In general, viral vaccines are believed to mediate tumor rejection by activating class I MHC-restricted T-cells, particularly cytotoxic T lymphocytes (CTLs). T-cell activation is often potentiated by providing a suitable immunomodulator, for example a T-cell co-stimulatory factor such as those of the B7 gene family. See e.g., Greenberg, P. D. (1991) in Advances in Immunology, Vol. 49 (Dixon, D. J., ed.), pp. 281–355, Academic Press, Inc., Orlando, Fla.; Fox B. A. et al. (1990) J. Biol.
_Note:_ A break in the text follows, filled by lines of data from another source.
/-- Row `Bx` of the map of 30_encoding.md R76. -/
def opcodeRowB : List OpcodeRow := [
  ⟨0xB0#8, .bcs, .rel, 2, .f2 .bcs⟩,
  ⟨0xB1#8, .lda, .izy, 5, .f2 .ldaIzy⟩,
  ⟨0xB4#8, .ldy, .zpx, 4, .f2 .ldyZpx⟩,
  ⟨0xB5#8, .lda, .zpx, 4, .f2 .ldaZpx⟩,
  ⟨0xB6#8, .ldx, .zpy, 4, .f2 .ldxZpy⟩,
  ⟨0xB8#8, .clv, .imp, 2, .f1 .clv⟩,
  ⟨0xB9#8, .lda, .aby, 4, .f3 .ldaAby⟩,
  ⟨0xBA#8, .tsx, .imp, 2, .f1 .tsx⟩,
  ⟨0xBC#8, .ldy, .abx, 4, .f3 .ldyAbx⟩,
  ⟨0xBD#8, .lda, .abx, 4, .f3 .ldaAbx⟩,
  ⟨0xBE#8, .ldx, .aby, 4, .f3 .ldxAby⟩]

/-- Row `Cx` of the map of 30_encoding.md R76. -/
def opcodeRowC : List OpcodeRow := [
  ⟨0xC0#8, .cpy, .imm, 2, .f2 .cpyImm⟩,
  ⟨0xC1#8, .cmp, .izx, 6, .f2 .cmpIzx⟩,
  ⟨0xC4#8, .cpy, .zp, 3, .f2 .cpyZp⟩,
  ⟨0xC5#8, .cmp, .zp, 3, .f2 .cmpZp⟩,
  ⟨0xC6#8, .dec, .zp, 5, .f2 .decZp⟩,
  ⟨0xC8#8, .iny, .imp, 2, .f1 .iny⟩,
  ⟨0xC9#8, .cmp, .imm, 2, .f2 .cmpImm⟩,
  ⟨0xCA#8, .dex, .imp, 2, .f1 .dex⟩,
  ⟨0xCC#8, .cpy, .abs, 4, .f3 .cpyAbs⟩,
  ⟨0xCD#8, .cmp, .abs, 4, .f3 .cmpAbs⟩,
  ⟨0xCE#8, .dec, .abs, 6, .f3 .decAbs⟩]

/-- Row `Dx` of the map of 30_encoding.md R76. -/
def opcodeRowD : List OpcodeRow := [
  ⟨0xD0#8, .bne, .rel, 2, .f2 .bne⟩,
  ⟨0xD1#8, .cmp, .izy, 5, .f2 .cmpIzy⟩,
  ⟨0xD5#8, .cmp, .zpx, 4, .f2 .cmpZpx⟩,
  ⟨0xD6#8, .dec, .zpx, 6, .f2 .decZpx⟩,
  ⟨0xD8#8, .cld, .imp, 2, .f1 .cld⟩,
  ⟨0xD9#8, .cmp, .aby, 4, .f3 .cmpAby⟩,
  ⟨0xDD#8, .cmp, .abx, 4, .f3 .cmpAbx⟩,
  ⟨0xDE#8, .dec, .abx, 7, .f3 .decAbx⟩]

/-- Row `Ex` of the map of 30_encoding.md R76. -/
def opcodeRowE : List OpcodeRow := [
  ⟨0xE0#8, .cpx, .imm, 2, .f2 .cpxImm⟩,
  ⟨0xE1#8, .sbc, .izx, 6, .f2 .sbcIzx⟩,
  ⟨0xE4#8, .cpx, .zp, 3, .f2 .cpxZp⟩,
  ⟨0xE5#8, .sbc, .zp, 3, .f2 .sbcZp⟩,
  ⟨0xE6#8, .inc, .zp, 5, .f2 .incZp⟩,
  ⟨0xE8#8, .inx, .imp, 2, .f1 .inx⟩,
  ⟨0xE9#8, .sbc, .imm, 2, .f2 .sbcImm⟩,
  ⟨0xEA#8, .nop, .imp, 2, .f1 .nop⟩,
  ⟨0xEC#8, .cpx, .abs, 4, .f3 .cpxAbs⟩,
  ⟨0xED#8, .sbc, .abs, 4, .f3 .sbcAbs⟩,
  ⟨0xEE#8, .inc, .abs, 6, .f3 .incAbs⟩]

/-- Row `Fx` of the map of 30_encoding.md R76. -/
def opcodeRowF : List OpcodeRow := [
  ⟨0xF0#8, .beq, .rel, 2, .f2 .beq⟩,
  ⟨0xF1#8, .sbc, .izy, 5, .f2 .sbcIzy⟩,
  ⟨0xF5#8, .sbc, .zpx, 4, .f2 .sbcZpx⟩,
  ⟨0xF6#8, .inc, .zpx, 6, .f2 .incZpx⟩,
  ⟨0xF8#8, .sed, .imp, 2, .f1 .sed⟩,
  ⟨0xF9#8, .sbc, .aby, 4, .f3 .sbcAby⟩,
  ⟨0xFD#8, .sbc, .abx, 4, .f3 .sbcAbx⟩,
  ⟨0xFE#8, .inc, .abx, 7, .f3 .incAbx⟩]

/-- The dispatch table: its 151 legal entries (30_encoding.md R76). -/
def opcodeTable : List OpcodeRow :=
  opcodeRow0 ++ opcodeRow1 ++ opcodeRow2 ++ opcodeRow3 ++ opcodeRow4 ++ opcodeRow5 ++ opcodeRow6 ++ opcodeRow7 ++
  opcodeRow8 ++ opcodeRow9 ++ opcodeRowA ++ opcodeRowB ++ opcodeRowC ++ opcodeRowD ++ opcodeRowE ++ opcodeRowF

/-- The forms of one mnemonic, opcode and mode, in the order of the table. -/
def formsOf (m : Mnemonic) : List (Byte × Mode) :=
  (opcodeTable.filter (fun row => row.mnemonic = m)).map (fun row => (row.opcode, row.mode))

/-- The entry at an opcode byte, or none for an illegal byte (30_encoding.md R74, R77). -/
def findRow (opcode : Byte) : List OpcodeRow → Option OpcodeRow
  | [] => none
  | row :: rest => if row.opcode = opcode then some row else findRow opcode rest

/-- `OpcodeTable[opcode]` (40_step_and_addressing.md R92). -/
def lookupOpcode (opcode : Byte) : Option OpcodeRow := findRow opcode opcodeTable

/-- Why a list of bytes is no instruction. -/
inductive DecodeError where
  /-- No byte to decode. -/
  | empty
  /-- The first byte has no entry in the table (30_encoding.md R77). -/
  | illegalOpcode (opcode : Byte)
  /-- The opcode is legal but its operand bytes are missing. -/
  | truncated (opcode : Byte)
  deriving DecidableEq, Repr

/-- The instruction at the head of a list of bytes, and the bytes after it (30_encoding.md R70 to R74). -/
def decode (bytes : List Byte) : Except DecodeError (Instr × List Byte) :=
  match bytes with
  | [] => .error .empty
  | opcode :: rest =>
    match lookupOpcode opcode with
    | none => .error (.illegalOpcode opcode)
    | some row =>
      match row.format, rest with
      | .f1 instr, _ => .ok (instr, rest)
      | .f2 build, operand :: rest' => .ok (build operand, rest')
      | .f3 build, lo :: hi :: rest' => .ok (build (joinBytes hi lo), rest')
      | _, _ => .error (.truncated opcode)

/-- The first three bytes of an instruction whose table bits are `w`: byte 0 is bits 7..0, byte 1 bits 15..8, byte 2
bits 23..16, and every bit from `nbits` on is 0 (30_encoding.md R71: the longest instruction has three bytes). -/
def tableBytes (nbits w : Nat) : List Byte :=
  let bits := w % 2 ^ nbits
  [BitVec.ofNat 8 bits, BitVec.ofNat 8 (bits / 256), BitVec.ofNat 8 (bits / 65536)]

/-- The instruction the decoder reads from an instruction whose bits are `w`, numbered as spec/opcode_table.json
numbers them. -/
def decodeTableWord (nbits w : Nat) : Option Instr :=
  match decode (tableBytes nbits w) with
  | .ok (instr, _) => some instr
  | .error _ => none

/-- An instruction's operand, by format (30_encoding.md R71). -/
inductive Operand where
  | none
  | byte (value : Byte)
  | word (value : Word)
  deriving DecidableEq, Repr

/-- The operand bytes in memory order, low byte first (30_encoding.md R71, R72). -/
def Operand.bytes : Operand → List Byte
  | .none => []
  | .byte value => [value]
  | .word value => [lowByte value, highByte value]

/-- The operand of a two-byte format as a byte. -/
def Operand.asByte : Operand → Byte
  | .none => 0#8
  | .byte value => value
  | .word value => lowByte value

/-- The operand of a three-byte format as a 16-bit value. -/
def Operand.asWord : Operand → Word
  | .none => 0#16
  | .byte value => zext16 value
  | .word value => value

/-- Operand bytes of each mode (30_encoding.md R73). -/
def Mode.operandBytes : Mode → Nat
  | .imp | .acc => 0
  | .imm | .zp | .zpx | .zpy | .izx | .izy | .rel => 1
  | .abs | .abx | .aby | .ind => 2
Response Mod. 9:499–511.
It would be useful to have a recombinant pox virus encoding a MUC1 fragment containing a number of tandemly repeated sequences that will generate a cytotoxic T-cell response to MUC1, but which is stable, undergoing minimal excision as a result of homologous recombination in the gene encoding MUC1. It would also be useful to provide the recombinant pox virus in a vaccine format which is capable of potentiating T-cell activity against such tumors, particularly established or pre-existing tumors expressing the MUC1 TAA.